Required action: Using the records below, copy every line that holds the string "last".

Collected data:

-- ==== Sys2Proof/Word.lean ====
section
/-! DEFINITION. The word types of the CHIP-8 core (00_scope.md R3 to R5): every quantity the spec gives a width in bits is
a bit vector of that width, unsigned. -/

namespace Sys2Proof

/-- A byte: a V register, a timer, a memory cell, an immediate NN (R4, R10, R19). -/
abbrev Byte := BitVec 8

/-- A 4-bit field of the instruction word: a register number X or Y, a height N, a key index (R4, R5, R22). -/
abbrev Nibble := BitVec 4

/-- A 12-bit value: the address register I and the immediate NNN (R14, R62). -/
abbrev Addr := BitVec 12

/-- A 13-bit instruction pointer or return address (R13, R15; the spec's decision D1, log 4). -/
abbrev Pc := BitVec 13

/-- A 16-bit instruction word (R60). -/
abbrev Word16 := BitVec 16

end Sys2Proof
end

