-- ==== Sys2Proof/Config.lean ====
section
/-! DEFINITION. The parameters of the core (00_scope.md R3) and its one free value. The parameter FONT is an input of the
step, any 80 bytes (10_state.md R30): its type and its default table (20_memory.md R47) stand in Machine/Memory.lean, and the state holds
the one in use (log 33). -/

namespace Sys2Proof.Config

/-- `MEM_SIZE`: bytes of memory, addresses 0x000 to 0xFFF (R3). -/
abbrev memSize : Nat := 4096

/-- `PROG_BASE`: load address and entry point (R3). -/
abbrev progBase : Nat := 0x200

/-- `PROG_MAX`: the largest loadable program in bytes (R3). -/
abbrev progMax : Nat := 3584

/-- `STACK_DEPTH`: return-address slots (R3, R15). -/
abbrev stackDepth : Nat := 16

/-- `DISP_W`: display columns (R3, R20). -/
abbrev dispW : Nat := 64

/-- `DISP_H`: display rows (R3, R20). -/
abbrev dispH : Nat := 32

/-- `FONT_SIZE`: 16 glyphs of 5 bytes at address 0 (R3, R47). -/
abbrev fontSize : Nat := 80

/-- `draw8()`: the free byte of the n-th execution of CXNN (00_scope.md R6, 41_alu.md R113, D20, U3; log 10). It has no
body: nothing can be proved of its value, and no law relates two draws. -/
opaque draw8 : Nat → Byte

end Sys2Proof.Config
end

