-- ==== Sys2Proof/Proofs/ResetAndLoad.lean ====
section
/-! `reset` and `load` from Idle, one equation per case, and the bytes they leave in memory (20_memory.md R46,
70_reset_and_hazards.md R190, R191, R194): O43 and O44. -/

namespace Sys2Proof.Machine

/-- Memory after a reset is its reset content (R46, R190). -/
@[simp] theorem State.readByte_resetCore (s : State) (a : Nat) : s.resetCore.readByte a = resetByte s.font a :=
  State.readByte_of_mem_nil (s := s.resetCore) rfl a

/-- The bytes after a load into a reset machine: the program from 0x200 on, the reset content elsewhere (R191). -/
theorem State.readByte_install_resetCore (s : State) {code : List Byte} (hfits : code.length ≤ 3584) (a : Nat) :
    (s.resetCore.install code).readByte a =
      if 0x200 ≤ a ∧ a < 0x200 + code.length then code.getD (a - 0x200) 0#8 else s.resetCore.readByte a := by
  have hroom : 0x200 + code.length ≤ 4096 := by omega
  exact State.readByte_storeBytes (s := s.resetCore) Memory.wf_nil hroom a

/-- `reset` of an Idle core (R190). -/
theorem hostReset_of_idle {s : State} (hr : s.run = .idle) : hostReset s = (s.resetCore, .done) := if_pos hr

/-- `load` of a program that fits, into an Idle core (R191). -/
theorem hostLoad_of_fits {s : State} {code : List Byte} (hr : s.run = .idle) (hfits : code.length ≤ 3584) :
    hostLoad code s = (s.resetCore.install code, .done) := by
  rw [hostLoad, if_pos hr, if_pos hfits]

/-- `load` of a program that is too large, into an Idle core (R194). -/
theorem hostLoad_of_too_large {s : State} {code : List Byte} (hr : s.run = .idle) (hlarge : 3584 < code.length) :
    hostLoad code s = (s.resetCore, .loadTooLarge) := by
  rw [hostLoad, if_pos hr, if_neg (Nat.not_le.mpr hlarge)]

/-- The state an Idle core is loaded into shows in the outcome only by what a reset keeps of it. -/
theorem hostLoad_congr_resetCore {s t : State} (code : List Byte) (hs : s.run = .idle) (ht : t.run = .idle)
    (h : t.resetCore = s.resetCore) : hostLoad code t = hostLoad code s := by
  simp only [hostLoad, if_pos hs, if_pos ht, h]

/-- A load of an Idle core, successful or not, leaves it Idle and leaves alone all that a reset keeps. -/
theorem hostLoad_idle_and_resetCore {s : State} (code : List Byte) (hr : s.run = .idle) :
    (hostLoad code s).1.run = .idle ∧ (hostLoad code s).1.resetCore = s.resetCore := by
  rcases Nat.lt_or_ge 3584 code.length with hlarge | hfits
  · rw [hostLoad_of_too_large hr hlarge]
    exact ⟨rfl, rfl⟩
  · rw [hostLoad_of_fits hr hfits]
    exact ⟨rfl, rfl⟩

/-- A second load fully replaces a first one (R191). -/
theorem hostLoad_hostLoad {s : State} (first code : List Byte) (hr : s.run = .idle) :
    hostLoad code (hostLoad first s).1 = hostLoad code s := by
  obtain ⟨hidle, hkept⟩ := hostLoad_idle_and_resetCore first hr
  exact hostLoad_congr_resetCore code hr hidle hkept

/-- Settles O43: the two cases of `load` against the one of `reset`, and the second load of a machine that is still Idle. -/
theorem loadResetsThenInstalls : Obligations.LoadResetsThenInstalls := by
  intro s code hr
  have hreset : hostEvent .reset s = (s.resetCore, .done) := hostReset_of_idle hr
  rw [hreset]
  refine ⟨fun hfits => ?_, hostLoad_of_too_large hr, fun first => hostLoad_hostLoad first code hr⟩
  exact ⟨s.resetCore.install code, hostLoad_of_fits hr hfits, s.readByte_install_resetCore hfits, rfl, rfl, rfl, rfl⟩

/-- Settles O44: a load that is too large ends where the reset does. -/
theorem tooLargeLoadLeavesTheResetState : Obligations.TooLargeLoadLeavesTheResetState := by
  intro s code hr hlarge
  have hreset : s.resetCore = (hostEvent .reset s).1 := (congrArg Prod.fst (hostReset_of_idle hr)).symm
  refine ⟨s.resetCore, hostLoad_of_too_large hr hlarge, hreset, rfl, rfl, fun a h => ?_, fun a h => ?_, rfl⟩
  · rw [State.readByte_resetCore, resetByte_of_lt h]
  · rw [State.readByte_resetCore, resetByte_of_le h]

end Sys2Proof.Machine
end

...

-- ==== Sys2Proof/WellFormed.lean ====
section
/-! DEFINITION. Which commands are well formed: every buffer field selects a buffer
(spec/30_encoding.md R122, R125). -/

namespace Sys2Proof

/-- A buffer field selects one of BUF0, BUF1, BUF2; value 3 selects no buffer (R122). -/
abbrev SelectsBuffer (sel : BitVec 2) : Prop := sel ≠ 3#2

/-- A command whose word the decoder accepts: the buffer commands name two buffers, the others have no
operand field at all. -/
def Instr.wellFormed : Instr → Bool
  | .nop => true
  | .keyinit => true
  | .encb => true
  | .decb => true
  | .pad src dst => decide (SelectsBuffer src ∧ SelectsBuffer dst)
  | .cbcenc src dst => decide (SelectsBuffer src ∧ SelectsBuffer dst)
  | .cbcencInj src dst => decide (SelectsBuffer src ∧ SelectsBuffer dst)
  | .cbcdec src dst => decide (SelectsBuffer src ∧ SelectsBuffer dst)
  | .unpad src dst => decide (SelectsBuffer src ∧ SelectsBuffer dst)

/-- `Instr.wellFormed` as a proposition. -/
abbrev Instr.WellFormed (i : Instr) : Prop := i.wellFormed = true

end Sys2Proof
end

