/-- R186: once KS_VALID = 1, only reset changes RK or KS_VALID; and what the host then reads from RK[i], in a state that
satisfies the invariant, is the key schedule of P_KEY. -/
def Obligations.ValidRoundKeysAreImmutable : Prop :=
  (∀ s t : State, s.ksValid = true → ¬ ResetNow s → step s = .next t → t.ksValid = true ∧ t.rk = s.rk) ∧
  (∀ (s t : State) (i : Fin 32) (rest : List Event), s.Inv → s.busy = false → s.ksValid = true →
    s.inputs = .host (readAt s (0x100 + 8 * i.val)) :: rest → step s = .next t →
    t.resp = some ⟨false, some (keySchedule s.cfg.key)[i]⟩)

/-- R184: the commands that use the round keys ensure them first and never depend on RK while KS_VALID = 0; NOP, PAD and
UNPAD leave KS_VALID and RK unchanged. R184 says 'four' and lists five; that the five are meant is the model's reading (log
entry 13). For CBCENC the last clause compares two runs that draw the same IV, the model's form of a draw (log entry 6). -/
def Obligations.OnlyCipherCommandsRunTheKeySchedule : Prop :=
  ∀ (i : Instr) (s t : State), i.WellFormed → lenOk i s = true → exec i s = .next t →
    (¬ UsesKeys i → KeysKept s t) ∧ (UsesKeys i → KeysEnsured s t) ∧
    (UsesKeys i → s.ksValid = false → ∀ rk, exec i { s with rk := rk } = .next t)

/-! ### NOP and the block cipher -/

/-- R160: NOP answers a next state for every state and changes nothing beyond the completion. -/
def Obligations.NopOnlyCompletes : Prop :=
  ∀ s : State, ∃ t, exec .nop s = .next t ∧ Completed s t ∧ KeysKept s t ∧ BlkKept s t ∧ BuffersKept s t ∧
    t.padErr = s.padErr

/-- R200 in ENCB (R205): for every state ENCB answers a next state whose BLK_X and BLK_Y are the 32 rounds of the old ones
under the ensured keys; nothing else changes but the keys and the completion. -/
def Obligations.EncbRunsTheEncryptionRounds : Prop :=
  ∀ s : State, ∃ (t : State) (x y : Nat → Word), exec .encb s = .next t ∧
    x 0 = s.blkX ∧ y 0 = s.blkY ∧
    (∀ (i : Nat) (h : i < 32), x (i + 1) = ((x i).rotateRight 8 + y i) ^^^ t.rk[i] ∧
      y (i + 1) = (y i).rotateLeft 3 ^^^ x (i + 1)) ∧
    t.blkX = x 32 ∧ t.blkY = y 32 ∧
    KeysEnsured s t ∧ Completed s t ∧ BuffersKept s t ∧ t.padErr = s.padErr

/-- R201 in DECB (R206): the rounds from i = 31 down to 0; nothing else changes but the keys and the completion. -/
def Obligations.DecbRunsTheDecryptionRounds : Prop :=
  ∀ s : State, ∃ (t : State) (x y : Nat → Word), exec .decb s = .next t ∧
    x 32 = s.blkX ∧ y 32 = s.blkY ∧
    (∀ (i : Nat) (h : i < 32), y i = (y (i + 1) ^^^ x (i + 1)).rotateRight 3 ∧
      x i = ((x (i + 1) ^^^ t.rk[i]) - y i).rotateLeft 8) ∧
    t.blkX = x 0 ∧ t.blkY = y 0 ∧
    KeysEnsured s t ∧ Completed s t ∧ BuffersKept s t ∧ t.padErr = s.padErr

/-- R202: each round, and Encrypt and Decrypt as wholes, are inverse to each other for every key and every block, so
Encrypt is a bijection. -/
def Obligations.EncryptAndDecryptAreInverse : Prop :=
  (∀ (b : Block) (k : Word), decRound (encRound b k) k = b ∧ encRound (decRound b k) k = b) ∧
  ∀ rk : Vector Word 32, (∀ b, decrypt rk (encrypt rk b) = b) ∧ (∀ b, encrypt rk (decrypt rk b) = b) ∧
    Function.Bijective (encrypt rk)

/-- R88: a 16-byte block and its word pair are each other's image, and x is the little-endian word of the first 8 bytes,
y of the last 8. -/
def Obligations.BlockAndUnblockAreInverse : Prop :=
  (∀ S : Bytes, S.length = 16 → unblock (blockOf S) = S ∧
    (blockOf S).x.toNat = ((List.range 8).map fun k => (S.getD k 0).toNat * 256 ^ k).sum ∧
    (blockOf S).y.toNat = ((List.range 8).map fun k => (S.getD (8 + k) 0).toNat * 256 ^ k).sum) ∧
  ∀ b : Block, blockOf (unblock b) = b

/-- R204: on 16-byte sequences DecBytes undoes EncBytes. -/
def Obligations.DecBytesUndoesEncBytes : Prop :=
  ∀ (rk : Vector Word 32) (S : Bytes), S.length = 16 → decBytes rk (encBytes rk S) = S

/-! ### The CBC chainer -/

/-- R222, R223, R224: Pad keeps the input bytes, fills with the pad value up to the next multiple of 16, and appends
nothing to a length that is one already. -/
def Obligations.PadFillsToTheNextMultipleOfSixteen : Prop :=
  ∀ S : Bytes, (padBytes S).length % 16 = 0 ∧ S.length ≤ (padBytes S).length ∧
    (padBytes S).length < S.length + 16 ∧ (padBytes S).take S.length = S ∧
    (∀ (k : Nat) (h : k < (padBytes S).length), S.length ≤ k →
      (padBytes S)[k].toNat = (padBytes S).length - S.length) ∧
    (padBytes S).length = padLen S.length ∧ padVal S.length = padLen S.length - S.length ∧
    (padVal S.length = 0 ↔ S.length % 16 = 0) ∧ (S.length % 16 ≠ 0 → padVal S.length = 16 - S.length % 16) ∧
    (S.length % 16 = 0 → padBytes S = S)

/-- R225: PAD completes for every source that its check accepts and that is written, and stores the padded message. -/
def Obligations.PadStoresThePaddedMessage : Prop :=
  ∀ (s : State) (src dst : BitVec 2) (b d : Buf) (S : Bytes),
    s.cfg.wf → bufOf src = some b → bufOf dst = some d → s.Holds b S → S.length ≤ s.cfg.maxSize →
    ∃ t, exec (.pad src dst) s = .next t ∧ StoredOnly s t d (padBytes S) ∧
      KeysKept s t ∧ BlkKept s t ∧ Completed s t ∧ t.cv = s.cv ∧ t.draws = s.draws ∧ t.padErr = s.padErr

Answer for this exercise:
entry 13). For CBCENC the last clause compares two runs that draw the same IV, the model's form of a draw (log entry 6). -/
y of the last 8. -/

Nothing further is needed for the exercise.